Quando criança, lembro de responder pela metade, quando perguntavam:
– De onde tu és?
– De Porto.
Nesta época, ''Porto'' era algo que eu dizia de modo espontâneo e sem qualquer associação com o que a palavra significa. Não era nada além do apelido da minha cidade. Foi só recentemente que reparei. Com o nome dos bairros foi a mesma coisa: cresci sentindo alegria ao passar com minha mãe, de carro, pela placa que indicava a direção para Glória, Tristeza, ou Menino Deus. Pegávamos sempre a direção da ''Tristeza'' . Era o bairro onde ficava a casa de meus avós. Não lembro de um dia que não tivesse saído sorrindo da Bela Vista em direção à Tristeza. Ninguém espera ansiosamente para chegar à Tristeza, a não ser que esteja em Porto Alegre. Peculiaridades da cidade.
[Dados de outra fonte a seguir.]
-- ==== Sys2Proof/Machine/State.lean ====
section
/-!
DEFINITION. Sys2Proof/Machine/State.lean: everything the spec gives the block, as plain data. Registers lie in one sparse
register file keyed by their BAR0 offset (an unlisted register holds its reset value, Machine/RegMap.lean); what the
chapters describe beside registers has a structure per block; the commands that wait stand in `pending`.
-/

namespace Sys2Proof.Machine

/-- Power domains (19 R729, 20). `clu` is the cluster domain CLUk of the tile or cluster the register belongs to. -/
inductive Dom where
  | ao | sec | net | ing | fab | mem | hst | mgt | clu
  deriving DecidableEq, Repr

/-- The agents that may write a register (00_scope R20 and each register's header line). -/
inductive Writers where
  | none | bench | benchTouchmark | touchmark | host | hostBench | hostBenchTouchmark
  deriving DecidableEq, Repr

/-- One row of the register map: an array of registers of one layout. -/
structure RegRow where
  name : String
  base : Nat
  dims : List (Nat × Nat)
  dom : Dom
  writers : Writers
  fields : List FRow
  deriving DecidableEq, Repr

/-- What the firmware Bench or Touchmark is told by an interrupt or report (each chapter names the event). -/
inductive Notice where
  | refclkLoss | portLost | ppcFault | ppcAbort | aldFailed | gpio | alarm | stall | fenceDone | fenceLate | tileHalt
  | dynIll | overdue | tsFault | assayAlarm | stuckPair | retention | watch | dvfsRefused | dvfsError | quench | warn
  | wakeFail | rasLog | ceStorm | linkDegraded | goldenBad | reload | shadowRefused | ladleFail | plan | spanDown
  | servoState | syncPoison | slotError | aerError | rowFailed | marginDone | pcieDown
  deriving DecidableEq, Repr

/-- Something that has left the block: on a pin, a link, the host's memory, or to the firmware. -/
inductive Out where
  /-- A frame has left fronthaul transmitter `port` (03). -/
  | frame (port : Nat) (bytes : List Byte)
  /-- A back-channel frame of Jexlink port `port` (04): type, sequence or tag, payload. -/
  | back (port kind : Nat) (payload : List Byte)
  /-- A frame on the RS-485 bus (05 R207). -/
  | rs485 (bytes : List Byte)
  /-- An MSI-X message of function `pf`, vector `vec` (19 R735). -/
  | msix (pf vec : Nat)
  /-- A DMA write into host memory (19 R740, R742). -/
  | dma (addr : Nat) (bytes : List Byte)
  /-- An interrupt or report to Bench. -/
  | bench (what : Notice) (index : Nat)
  /-- An interrupt or report to Touchmark. -/
  | touchmark (what : Notice) (index : Nat)
  /-- The word that a register read of `agent` returned: function 1 at 0x1000_0000 upwards; marked poisoned or not (16 R652). -/
  | read (agent : Agent) (off : Nat) (w : Word) (poisoned : Bool := false)
  /-- The completion of a host read of BAR4: offset, bytes, whether it is marked poisoned (19 R726). -/
  | bar4 (off : Nat) (bytes : List Byte) (poisoned : Bool)
  /-- A flit sent on span port `port` (08 R294). -/
  | span (port : Nat) (flit : List Byte)
  deriving DecidableEq, Repr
Minha avó era mulher de muita fé. Era natural que, apesar de parecer feliz na Tristeza, o bairro que cobiçava fosse o Menino Deus. A rua preferida era também a mais florida, a Ganzo. Vó Wilma era uruguaia, mas dizia que as flores da Ganzo lhe faziam tão feliz quanto as flores de Montevidéu. Menino Deus é outro nome passara despercebido até 2002. Desapercebido para mim, não para Caetano. Caetano Veloso, tempos antes, havia reparado na placa que indicava o caminho para o bairro e fez a canção Menino Deus. Eu escutaria pela primeira vez em show no Teatro do Sesi. O verso, ''Um Porto Alegre é bem mais que um seguro nas rotas das nossas viagens no escuro'' emocionou muita gente. A canção me fez pensar que um porto só tem significado para quem nele encontrar abrigo. Tenho encontrado. Outros também.
Naquele momento, foi como se Porto Alegre tivesse se enchido de simbolismos e enigmas. Redenção, Rio ou Lago Guaíba, Porto dos Casais... Os nomes que se referem à nossa cidade são os mais bonitos, não só porque são os nomes que se referem à nossa cidade, mas porque ao falar neles, quem falar deles, mesmo sem perceber, fala em alegria e porto. Tem sido assim em 247 anos e que seja assim para que amanhã haja mais futuro do que jamais houve, como diz a canção.